Genetic Engineering Publications - GEG Tech top picks

In vivo screening of the CRISPR genome identifies the transcriptional modulator CITED2 as an essential factor in the progression of prostate cancer to bone metastases. The discovery not only improves understanding of the molecular basis of the disease, but also opens up new avenues for targeted therapies, potentially revolutionizing treatment paradigms for patients battling advanced prostate cancer. The study meticulously engineered non-metastatic human prostate cancer cell lines to activate or inhibit gene expression using CRISPRa or CRISPRi technology. Modified cancer cells were then implanted into the prostate of nude mice, and following tumor development and emergence of metastases, primary and metastatic tumors were harvested for analysis. In vivo CRISPR screening identified CITED2 as an important promoter of bone metastasis, standing out among various genes for its substantial impact. Subsequent functional validation experiments, including innovative organ-on-a-chip assays, reinforced CITED2's role in promoting bone invasion, highlighting its potential as a therapeutic target. The research also looked at CITED2-driven transcriptional profiles, revealing distinct patterns of primary and metastatic cancer, which could inform the development of precision medicine approaches. 

In a study published in Nature Microbiology, the team led by Dr. John Schoggins, Assistant Professor of Microbiology, used the cutting-edge CRISPR technology to identify the IFI6 gene as a potent antiviral gene targeting flaviviruses. The researchers then used traditional cell culture studies to confirm the gene’s role in protecting against infection by Zika, West Nile, dengue, and yellow fever viruses.

High content screening (HCS), in which manipulation of candidate genes is combined with rapid image analysis of phenotypic effects, has emerged as a powerful technique to identify key regulators of axon outgrowth. In this study, the scientists explore the utility of a genome editing approach referred to as CRISPR  for knockout screening in primary neurons. For example, they targeted proteins included NeuN (RbFox3) and PTEN, a well-studied regulator of axon growth.
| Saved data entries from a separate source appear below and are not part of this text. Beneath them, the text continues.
/-- valu.add (R227). -/
def execVadd (t : VType) (vd va vb : BitVec 4) (k : BitVec 2) (s : State) : Out :=
  s.vArith t vd va vb k (fun _ x y => x + y) Fmt.fadd
/-- valu.sub. -/
def execVsub (t : VType) (vd va vb : BitVec 4) (k : BitVec 2) (s : State) : Out :=
  s.vArith t vd va vb k (fun w x y => x + 2 ^ w - y) (fun f v x y => f.fadd v x y.neg)
/-- valu.mul. -/
def execVmul (t : VType) (vd va vb : BitVec 4) (k : BitVec 2) (s : State) : Out :=
  s.vArith t vd va vb k (fun _ x y => x * y) Fmt.fmul
/-- valu.min. -/
def execVmin (t : VType) (vd va vb : BitVec 4) (k : BitVec 2) (s : State) : Out :=
  s.vArith t vd va vb k imin (fun f v => f.fpick v FVal.lesser)
/-- valu.max. -/
def execVmax (t : VType) (vd va vb : BitVec 4) (k : BitVec 2) (s : State) : Out :=
  s.vArith t vd va vb k imax (fun f v => f.fpick v FVal.greater)
/-- valu.minu. -/
def execVminu (t : VType) (vd va vb : BitVec 4) (k : BitVec 2) (s : State) : Out := s.vInt t vd va vb k (fun _ => Nat.min)
/-- valu.maxu. -/
def execVmaxu (t : VType) (vd va vb : BitVec 4) (k : BitVec 2) (s : State) : Out := s.vInt t vd va vb k (fun _ => Nat.max)
/-- valu.adds: signed, clamped. -/
def execVadds (t : VType) (vd va vb : BitVec 4) (k : BitVec 2) (s : State) : Out :=
  s.vInt t vd va vb k (fun w x y => iclamp w (signedOf w x + signedOf w y))
/-- valu.subs. -/
def execVsubs (t : VType) (vd va vb : BitVec 4) (k : BitVec 2) (s : State) : Out :=
  s.vInt t vd va vb k (fun w x y => iclamp w (signedOf w x - signedOf w y))
/-- valu.addus: unsigned, clamped. -/
def execVaddus (t : VType) (vd va vb : BitVec 4) (k : BitVec 2) (s : State) : Out :=
  s.vInt t vd va vb k (fun w x y => min (x + y) (2 ^ w - 1))
/-- valu.subus. -/
def execVsubus (t : VType) (vd va vb : BitVec 4) (k : BitVec 2) (s : State) : Out := s.vInt t vd va vb k (fun _ x y => x - y)
/-- floor((a + b + 1)/2) of the exact signed sum (R99). -/
def iavg (w x y : Nat) : Nat := bitsOf w ((signedOf w x + signedOf w y + 1) / 2)
/-- The high w bits of the signed product (R99). -/
def imulh (w x y : Nat) : Nat := bitsOf w (signedOf w x * signedOf w y / 2 ^ w)
/-- valu.avg. -/
def execVavg (t : VType) (vd va vb : BitVec 4) (k : BitVec 2) (s : State) : Out := s.vInt t vd va vb k iavg
/-- valu.mulh. -/
def execVmulh (t : VType) (vd va vb : BitVec 4) (k : BitVec 2) (s : State) : Out := s.vInt t vd va vb k imulh
/-- valu.and. -/
def execVand (t : VType) (vd va vb : BitVec 4) (k : BitVec 2) (s : State) : Out :=
  s.vInt t vd va vb k (fun _ x y => x &&& y)
/-- valu.or. -/
def execVor (t : VType) (vd va vb : BitVec 4) (k : BitVec 2) (s : State) : Out :=
  s.vInt t vd va vb k (fun _ x y => x ||| y)
/-- valu.xor. -/
def execVxor (t : VType) (vd va vb : BitVec 4) (k : BitVec 2) (s : State) : Out :=
  s.vInt t vd va vb k (fun _ x y => x ^^^ y)
/-- valu.andn: a and not b. -/
def execVandn (t : VType) (vd va vb : BitVec 4) (k : BitVec 2) (s : State) : Out :=
  s.vInt t vd va vb k (fun w x y => x &&& (2 ^ w - 1 - y))
/-- valu.shl: by the low log2(w) bits of b. -/
def execVshl (t : VType) (vd va vb : BitVec 4) (k : BitVec 2) (s : State) : Out :=
  s.vInt t vd va vb k (fun w x y => x <<< (y % w))
/-- valu.shr: logical. -/
def execVshr (t : VType) (vd va vb : BitVec 4) (k : BitVec 2) (s : State) : Out :=
  s.vInt t vd va vb k (fun w x y => x >>> (y % w))
/-- An arithmetic right shift of w bits. -/
def isar (w x n : Nat) : Nat := bitsOf w (signedOf w x / 2 ^ n)
/-- valu.sar: arithmetic. -/
def execVsar (t : VType) (vd va vb : BitVec 4) (k : BitVec 2) (s : State) : Out :=
  s.vInt t vd va vb k (fun w x y => isar w x (y % w))
/-- A sign operation: a float element changes its sign bit only (R98). -/
def State.vSign (s : State) (t : VType) (vd va : BitVec 4) (k : BitVec 2) (g : Nat → Nat → Nat) (f : Fmt → Nat → Nat) : Out :=
  let w := vBits t
  s.vEach w vd k (fun e =>
    { bits := match vFloat t with
        | some m => f m (s.vel w va e)
        | none => g w (s.vel w va e) % 2 ^ w })
/-- valu.abs. -/
def execVabs (t : VType) (vd va : BitVec 4) (k : BitVec 2) (s : State) : Out :=
  s.vSign t vd va k (fun w x => bitsOf w (signedOf w x).natAbs) Fmt.fabs
/-- valu.neg. -/
def execVneg (t : VType) (vd va : BitVec 4) (k : BitVec 2) (s : State) : Out :=
  s.vSign t vd va k (fun w x => bitsOf w (-(signedOf w x))) Fmt.fneg
/-- valu.div. -/
def execVdiv (t : VType) (vd va vb : BitVec 4) (k : BitVec 2) (s : State) : Out :=
  s.vArith t vd va vb k (fun _ x _ => x) Fmt.fdiv
/-- valu.rcp (R100). -/
def execVrcp (t : VType) (vd va : BitVec 4) (k : BitVec 2) (s : State) : Out := s.vFlt t vd va k Fmt.frcp
/-- valu.rsq (R100). -/
def execVrsq (t : VType) (vd va : BitVec 4) (k : BitVec 2) (s : State) : Out := s.vFlt t vd va k Fmt.frsq
/-- valu.sqrt (R100). -/
def execVsqrt (t : VType) (vd va : BitVec 4) (k : BitVec 2) (s : State) : Out := s.vFlt t vd va k Fmt.fsqrt
/-- valu.exp2 (R100). -/
def execVexp2 (t : VType) (vd va : BitVec 4) (k : BitVec 2) (s : State) : Out := s.vFlt t vd va k Fmt.fexp2
/-- valu.log2 (R100). -/
def execVlog2 (t : VType) (vd va : BitVec 4) (k : BitVec 2) (s : State) : Out := s.vFlt t vd va k Fmt.flog2
/-- valu.tanh (R100). -/
def execVtanh (t : VType) (vd va : BitVec 4) (k : BitVec 2) (s : State) : Out := s.vFlt t vd va k Fmt.ftanh
/-- valu.popc. -/
def execVpopc (t : VType) (vd va : BitVec 4) (k : BitVec 2) (s : State) : Out :=
  s.vInt t vd va va k (fun w x _ => popCount w x)
/-- valu.clz: w for 0. -/
def execVclz (t : VType) (vd va : BitVec 4) (k : BitVec 2) (s : State) : Out :=
  s.vInt t vd va va k (fun w x _ => leadingZeros w x)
Effective knockdown lagged at least four days behind transfection, but targeted proteins were eventually undetectable by immunohistochemistry in > 80% of transfected cells.  Their finding establish an example of CRISPR-mediated protein knockdown in primary cortical neurons and its compatibility with HCS workflows.

Breast cancer is the second most common cancer in American women, and triple-negative breast cancer (TNBC) is a more aggressive and deadly form of the disease that accounts for 10-15% of all breast tumors. Using a comprehensive, state-of-the-art genomic screening method known as CRISPR/CAS9 screening, scientists were able to identify a specific enzyme called UBA1 that proved to be an ideal therapeutic target. Using a new UBA inhibitor drug called TAK-243, they blocked the cellular function of UBA1 and effectively killed cancer cells in patient-derived breast tumors in mice. Previous research has shown that UBA1 inhibitors can have a positive impact on hematological cancers such as acute myeloid leukemia and chronic myeloid leukemia. This study, recently published in PNAS Nexus, is the first to suggest that UBA1 inhibitors may be effective in TNBC. TAK-243 was recently tested in early phase trials, paving the way for potential testing in TNBC patients. The researchers also determined that the c-MYC gene can be harnessed to cooperate with TAK-243 to initiate a cellular stress response and improve the drug's ability to combat TNBC. This supports the idea that TAK-243 may be effective in TNBC with high c-MYC expression, where c-MYC may serve as a biomarker for drug response.

High-throughput genetic screens have become essential tools for studying a wide variety of biological processes. Here the scientists experimentally compare systems based on clustered regularly interspaced short palindromic repeat (CRISPR)/CRISPR-associated protein 9 (Cas9) or its transcriptionally repressive variant, CRISPR-interference (CRISPRi), with a traditional short hairpin RNA (shRNA)-based system for performing lethality screens. They find that the CRISPR technology performed best, with low noise, minimal off-target effects and consistent activity across reagents.